Figure 1. Potential impact of whole genome sequencing in diagnostic and public health microbiology.

Clinical samples processed by diagnostic microbiology laboratories commonly pass through up to four stages, characterised by a stepwise decrease in the number of samples analysed at each successive stage and an inverse association with turn-around time (TAT), labour, and costs (shown in dark blue). Detection, identification, and susceptibility testing in virology are achieved using serological or molecular methods, whereas bacteriology generally relies on phenotypic methods. Epidemiological typing is only done for a handful of organisms using molecular and sometimes phenotypic methods.
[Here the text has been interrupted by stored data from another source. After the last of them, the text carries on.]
/-- A token fetches at least 1 and at most 73 bytes and stores at most 71 (10_state.md R22,
44_decoder_copy_engine.md R141). -/
theorem runToken_cursors (s : State) :
    s.ic + 1 ≤ (runToken s).ic ∧ (runToken s).ic ≤ s.ic + 73 ∧
    s.oc ≤ (runToken s).oc ∧ (runToken s).oc ≤ s.oc + 71 := by
  obtain ⟨_, _, h1, h2, h3⟩ := fetchToken_instr s
  have hic := fetchToken_ic s
  have hoc : (fetchToken s).2.oc = s.oc := by rw [fetchToken_frame]
  unfold runToken
  rw [tokenEffect_ic, tokenEffect_oc, hic, hoc]
  cases hb : (nextBit s).1
  · have := h3 hb
    split <;> simp <;> omega
  · split <;> simp <;> omega

theorem runToken_refFault (s : State) (h : s.refFault = true) : (runToken s).refFault = true := by
  apply tokenEffect_refFault
  rw [fetchToken_frame]; exact h

theorem runToken_readOut (s : State) (a : Nat) (h : a < s.oc ∨ (runToken s).oc ≤ a ∨ s.outCap ≤ a) :
    (runToken s).readOut a = s.readOut a := by
  have hoc : (fetchToken s).2.oc = s.oc := by rw [fetchToken_frame]
  have hcap : (fetchToken s).2.outCap = s.outCap := by rw [fetchToken_frame]
  have hout : (fetchToken s).2.outMem = s.outMem := by rw [fetchToken_frame]
  unfold runToken at h ⊢
  rw [tokenEffect_oc, hoc] at h
  rw [tokenEffect_readOut _ _ _ (by rw [hoc, hcap]; exact h)]
  exact readOut_congr hout a

/-! ## The two loops -/

/-- What every selector step keeps, ENCODE's loop keeps. -/
theorem encodeLoop_keeps {P : State → Prop} (hstep : ∀ s, P s → s.ic < s.inLen → P (encodeIteration s))
    (n : Nat) (s : State) (h : P s) : P (encodeLoop n s) := by
  induction n generalizing s with
  | zero => exact h
  | succ n ih =>
    rw [encodeLoop]
    split
    · next hlt => exact ih _ (hstep s h hlt)
    · exact h

/-- What every token step keeps, DECODE's loop keeps. -/
theorem decodeLoop_keeps {P : State → Prop} (hstep : ∀ s, P s → s.moreTokens = true → P (runToken s))
    (n : Nat) (s : State) (h : P s) : P (decodeLoop n s) := by
  induction n generalizing s with
  | zero => exact h
  | succ n ih =>
    rw [decodeLoop]
    split
    · next hm => exact ih _ (hstep s h hm)
    · exact h

@[simp] theorem encodeIteration_inLen (s : State) : (encodeIteration s).inLen = s.inLen := by
  rw [encodeIteration_eq, emitAll_frame]

@[simp] theorem encodeIteration_ic (s : State) : (encodeIteration s).ic = s.ic + stepAdvance s := by
  rw [encodeIteration_eq]

@[simp] theorem runToken_inLen (s : State) : (runToken s).inLen = s.inLen := by rw [runToken_frame]

/-- ENCODE's loop ends exactly at the end of the input: the bound is enough (46_commands.md R175, 20_memory.md R49). -/
theorem encodeLoop_ends (n : Nat) (s : State) (hi : s.ic ≤ s.inLen) (hn : s.inLen - s.ic ≤ n) :
    (encodeLoop n s).ic = s.inLen := by
  induction n generalizing s with
  | zero => rw [encodeLoop]; omega
  | succ n ih =>
    rw [encodeLoop]
    split
    · next hlt =>
      have hr := stepAdvance_range s hlt
      rw [ih _ (by rw [encodeIteration_ic, encodeIteration_inLen]; omega)
        (by rw [encodeIteration_ic, encodeIteration_inLen]; omega), encodeIteration_inLen]
    · omega

/-- DECODE's loop ends for one of the rule's two reasons: the bound is enough (44_decoder_copy_engine.md R141). -/
theorem decodeLoop_ends (n : Nat) (s : State) (hn : s.inLen - s.ic ≤ n) : (decodeLoop n s).moreTokens = false := by
  induction n generalizing s with
  | zero =>
    rw [decodeLoop, Bool.eq_false_iff, Ne, moreTokens_iff]
    omega
  | succ n ih =>
    rw [decodeLoop]
    split
    · have := runToken_cursors s
      exact ih _ (by rw [runToken_inLen]; omega)
    · next hm => exact Bool.eq_false_iff.2 hm

/-- One turn of each loop. -/
theorem encodeLoop_succ (n : Nat) (s : State) (hlt : s.ic < s.inLen) :
    encodeLoop (n + 1) s = encodeLoop n (encodeIteration s) := by
  rw [encodeLoop, if_pos hlt]

theorem decodeLoop_succ (n : Nat) (s : State) (hm : s.moreTokens = true) :
    decodeLoop (n + 1) s = decodeLoop n (runToken s) := by
  rw [decodeLoop, if_pos hm]

/-- The frame of ENCODE's loop. -/
theorem encodeLoop_frame (n : Nat) (s : State) : encodeLoop n s = { s with
    ic := (encodeLoop n s).ic, oc := (encodeLoop n s).oc, outMem := (encodeLoop n s).outMem
    dfAcc := (encodeLoop n s).dfAcc, dfCnt := (encodeLoop n s).dfCnt, dfPos := (encodeLoop n s).dfPos
    pend := (encodeLoop n s).pend, mDisp := (encodeLoop n s).mDisp, mLen := (encodeLoop n s).mLen } := by
  apply encodeLoop_keeps (P := fun t => t = { s with
    ic := t.ic, oc := t.oc, outMem := t.outMem, dfAcc := t.dfAcc, dfCnt := t.dfCnt, dfPos := t.dfPos
    pend := t.pend, mDisp := t.mDisp, mLen := t.mLen })
  · intro t ht _
    rw [encodeIteration_eq, emitAll_frame]
    simp only []
    rw [ht]
  · rfl

/-- The frame of DECODE's loop. -/
theorem decodeLoop_frame (n : Nat) (s : State) : decodeLoop n s = { s with
    ic := (decodeLoop n s).ic, oc := (decodeLoop n s).oc, outMem := (decodeLoop n s).outMem
    dfAcc := (decodeLoop n s).dfAcc, dfCnt := (decodeLoop n s).dfCnt, flag := (decodeLoop n s).flag
    tDisp := (decodeLoop n s).tDisp, tCnt := (decodeLoop n s).tCnt
    terminated := (decodeLoop n s).terminated, refFault := (decodeLoop n s).refFault } := by
  apply decodeLoop_keeps (P := fun t => t = { s with
    ic := t.ic, oc := t.oc, outMem := t.outMem, dfAcc := t.dfAcc, dfCnt := t.dfCnt, flag := t.flag
    tDisp := t.tDisp, tCnt := t.tCnt, terminated := t.terminated, refFault := t.refFault })
  · intro t ht _
    rw [runToken_frame]
    simp only []
    rw [ht]
  · rfl

end Sys2Proof.Machine
end

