-- ==== Sys2Proof/Laws/Runs.lean ====
section
/-! SUPPORT. What ENCODE's loop keeps, and what the pieces of both commands keep of `State.Fits`. -/

namespace Sys2Proof.Machine

/-! ## ENCODE's loop -/

/-- What holds of a state of ENCODE's loop, seen from the state `b` in which the loop began: the bounds of
42_mode_selector.md R118, and which bytes of OUT no turn of the loop has touched. -/
structure EncodeLoopState (b t : State) : Prop where
  count : 1 ≤ t.dfCnt ∧ t.dfCnt ≤ 8
  pend  : t.pend ≤ t.ic
  input : t.ic ≤ t.inLen
  begun : 2 ≤ t.oc
  patch : t.dfPos < t.oc
  above : t.dfCnt = 8 ∨ 2 ≤ t.dfPos
  size  : 8 * t.oc + t.dfCnt ≤ 24 + 9 * (t.ic - t.pend)
  low   : ∀ a, a < 2 → t.readOut a = b.readOut a
  high  : ∀ a, t.oc ≤ a → t.readOut a = b.readOut a

/-- The open group's control byte stays above the header. -/
theorem emitAll_dfPos_above (ts : List (Bool × List Byte)) (s : State) (h : s.dfCnt = 8 ∨ 2 ≤ s.dfPos)
    (ho : 2 ≤ s.oc) : (emitAll ts s).dfCnt = 8 ∨ 2 ≤ (emitAll ts s).dfPos := by
  induction ts generalizing s with
  | nil => exact h
  | cons t ts ih =>
    obtain ⟨b, p⟩ := t
    apply ih
    · right
      rw [outStores_frame]
      show 2 ≤ (pushBit b s).dfPos
      rw [pushBit_dfPos]
      split <;> omega
    · rw [outStores_oc, pushBit_oc]; split <;> omega

theorem EncodeLoopState.next {b t : State} (h : EncodeLoopState b t) (hlt : t.ic < t.inLen) :
    EncodeLoopState b (encodeIteration t) := by
  have hr := stepAdvance_range t hlt
  have hc := stepTokens_cost t
  have hs := emitAll_size (stepTokens t) t
  have hd := emitAll_dfCnt (stepTokens t) t h.count.2
  have hp := stepPend_le t h.pend
  have hle := emitAll_oc_le (stepTokens t) t
  have h1 := h.pend
  have h2 := h.begun
  have h3 := h.size
  have h4 := h.count
  rw [encodeIteration_eq]
  have hro : ∀ a, State.readOut { emitAll (stepTokens t) t with
      ic := t.ic + stepAdvance t, pend := stepPend t, mDisp := (bestMatch t).1, mLen := (bestMatch t).2 } a =
      (emitAll (stepTokens t) t).readOut a := fun _ => rfl
  refine ⟨⟨hd.2 (Or.inl h4.1), hd.1⟩, hp, ?_, ?_, emitAll_dfPos_lt _ _ h.patch,
    emitAll_dfPos_above _ _ h.above h.begun, ?_, ?_, ?_⟩
  · have : (emitAll (stepTokens t) t).inLen = t.inLen := by rw [emitAll_frame]
    show _ ≤ (emitAll (stepTokens t) t).inLen
    rw [this]
    exact hr.2
  · show 2 ≤ (emitAll (stepTokens t) t).oc; omega
  · show 8 * (emitAll (stepTokens t) t).oc + (emitAll (stepTokens t) t).dfCnt ≤ 24 + 9 * (t.ic + stepAdvance t - stepPend t)
    omega
  · intro a ha
    rw [hro, readOut_emitAll_below _ _ _ (by omega) (by rcases h.above with h | h <;> omega)]
    exact h.low a ha
  · intro a ha
    have ha' : (emitAll (stepTokens t) t).oc ≤ a := ha
    rw [hro, readOut_emitAll_beyond _ _ _ h.patch ha']
    exact h.high a (by omega)

@[simp] theorem beginEncode_oc (s : State) : (beginEncode s).oc = 2 := rfl
@[simp] theorem beginEncode_dfCnt (s : State) : (beginEncode s).dfCnt = 8 := rfl
@[simp] theorem beginEncode_dfAcc (s : State) : (beginEncode s).dfAcc = 0 := rfl
@[simp] theorem beginEncode_dfPos (s : State) : (beginEncode s).dfPos = 0 := rfl
@[simp] theorem beginEncode_ic (s : State) : (beginEncode s).ic = 0 := rfl
@[simp] theorem beginEncode_pend (s : State) : (beginEncode s).pend = 0 := rfl
@[simp] theorem beginEncode_inLen (s : State) : (beginEncode s).inLen = s.inLen := rfl
@[simp] theorem beginEncode_outCap (s : State) : (beginEncode s).outCap = s.outCap := rfl

/-- ENCODE begins with the header, big-endian (20_memory.md R41). -/
theorem beginEncode_eq (s : State) : beginEncode s =
    outStores [BitVec.ofNat 8 (s.inLen >>> 8), BitVec.ofNat 8 s.inLen] (startCommand .encode s) := rfl

theorem EncodeLoopState.start (s : State) : EncodeLoopState (beginEncode s) (beginEncode s) := by
  refine ⟨?_, ?_, ?_, ?_, ?_, ?_, ?_, fun _ _ => rfl, fun _ _ => rfl⟩ <;> simp

theorem encodeLoop_state (s : State) (n : Nat) :
    EncodeLoopState (beginEncode s) (encodeLoop n (beginEncode s)) :=
  encodeLoop_keeps (P := EncodeLoopState (beginEncode s)) (fun _ h hlt => h.next hlt) n _ (EncodeLoopState.start s)

theorem closingTokens_cost (s : State) : tokensCost (closingTokens s) = 9 * s.pend + 9 := by
  unfold closingTokens
  rw [tokensCost_append, pendingTokens_cost]
  rfl

theorem finishEncode_oc (s : State) : (finishEncode s).oc = (emitAll (closingTokens s) s).oc := by
  unfold finishEncode complete
  rw [account_frame, endOfInput_eq]
  rfl

theorem finishEncode_readOut (s : State) (a : Nat) :
    (finishEncode s).readOut a = (emitAll (closingTokens s) s).readOut a := by
  apply readOut_congr
  unfold finishEncode complete
  rw [account_frame, endOfInput_eq]
  rfl

/-! ## Widths -/

/-- A token's effect keeps every register inside its width, if the cursors are far enough below theirs. -/
theorem State.Fits.tokenEffect {s : State} (i : Instr) (h : s.Fits) (hw : i.wellFormed = true) (hc : s.CapFits)
    (hi : s.ic + 100 < 2 ^ 32) (ho : s.oc + 100 < 2 ^ 32) : (tokenEffect i s).Fits := by
  cases i with
  | literal v => exact (h.inFetch (by omega)).outStore hc (by simp; omega) v
  | terminator => exact { h with }
  | rawRun raw =>
    have hr := (rawSpellable_iff raw).1 hw
    simp only [Machine.tokenEffect, rawRunToken_eq]
    have h1 : State.Fits { s with ic := s.ic + raw.length, tCnt := 0 } :=
      { h with tCnt_le := Nat.zero_le _, ic_lt := by show s.ic + _ < _; omega }
    exact h1.outStores hc raw (by show s.oc + _ < _; omega)
  | nearMatch d len =>
    have hr := (nearSpellable_iff d len).1 hw
    have h1 : State.Fits { s with tDisp := d, tCnt := len } :=
      { h with tDisp_lt := by show d < _; omega, tCnt_le := by show len ≤ _; omega }
    exact h1.copyBytes hc len (by show s.oc + _ < _; omega)
  | farMatch d len =>
    have hr := (farSpellable_iff d len).1 hw
    have h1 : State.Fits { s with ic := s.ic + 1, tDisp := d, tCnt := len } :=
      { h with tDisp_lt := by show d < _; omega, tCnt_le := by show len ≤ _; omega,
               ic_lt := by show s.ic + 1 < _; omega }
    exact h1.copyBytes hc len (by show s.oc + _ < _; omega)
  | encode => exact h
  | decode => exact h

/-- So does a token with its fetch. -/
theorem State.Fits.runToken {s : State} (h : s.Fits) (hc : s.CapFits) (hi : s.ic + 200 < 2 ^ 32)
    (ho : s.oc + 100 < 2 ^ 32) : (runToken s).Fits := by
  obtain ⟨_, hw, _, _, _⟩ := fetchToken_instr s
  have h1 : (fetchToken s).2.Fits := by
    have hn := h.nextBit (by omega)
    have hic : (Machine.nextBit s).2.ic ≤ s.ic + 1 := by
      rw [nextBit_frame]
      show (if s.dfCnt = 0 then s.ic + 1 else s.ic) ≤ _
      split <;> omega
    unfold fetchToken
    simp only []
    split
    · exact hn.fetchFlag (by omega)
    · exact hn
  have hic := fetchToken_ic s
  have hoc : (fetchToken s).2.oc = s.oc := by rw [fetchToken_frame]
  have hcap : (fetchToken s).2.outCap = s.outCap := by rw [fetchToken_frame]
  exact h1.tokenEffect _ hw (by unfold State.CapFits; rw [hcap]; exact hc) (by rw [hic]; split <;> split <;> omega)
    (by omega)

theorem State.Fits.complete {s : State} (h : s.Fits) : (complete s).Fits := { h with }

theorem State.Fits.account {s : State} (h : s.Fits) : (account s).Fits := by
  have hres : (Machine.account s).resultLen = min s.oc s.outCap := by
    have hi : ∀ (p : Prop) [Decidable p] (d : Condition) (u : State),
        (if p then raise d u else u).oc = u.oc ∧ (if p then raise d u else u).outCap = u.outCap := by
      intro p _ d u
      split <;> simp
    have a1 : (accountOutput (accountInput s)).oc = s.oc := by
      unfold accountOutput accountInput
      simp only [(hi _ _ _).1]
    have a2 : (accountOutput (accountInput s)).outCap = s.outCap := by
      unfold accountOutput accountInput
      simp only [(hi _ _ _).2]
    rw [Machine.account, accountResult_resultLen, a1, a2]
  have h1 := h.oc_lt
  rw [account_frame]
  exact { h with resultLen_lt := by show (Machine.account s).resultLen < _; rw [hres]; omega }

end Sys2Proof.Machine
end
The most compelling immediate applications for WGS are molecular epidemiology for the purposes of surveillance and outbreak investigation (e.g. for MRSA) and drug susceptibility testing for organisms that are either slow growers or difficult to culture (e.g. MTBC and HIV). This is likely to lead to more samples being typed than is currently the case (depicted in purple), all while drastically reducing turnaround times, provided that WGS is performed in a regional or local laboratory rather than a reference centre. Assuming that this information enables cost-effective clinical interventions, the number of pathogens sequenced is likely to increase over time. Approaches to detection and identification of pathogens and the majority of susceptibility testing are likely to remain largely unchanged in the near future.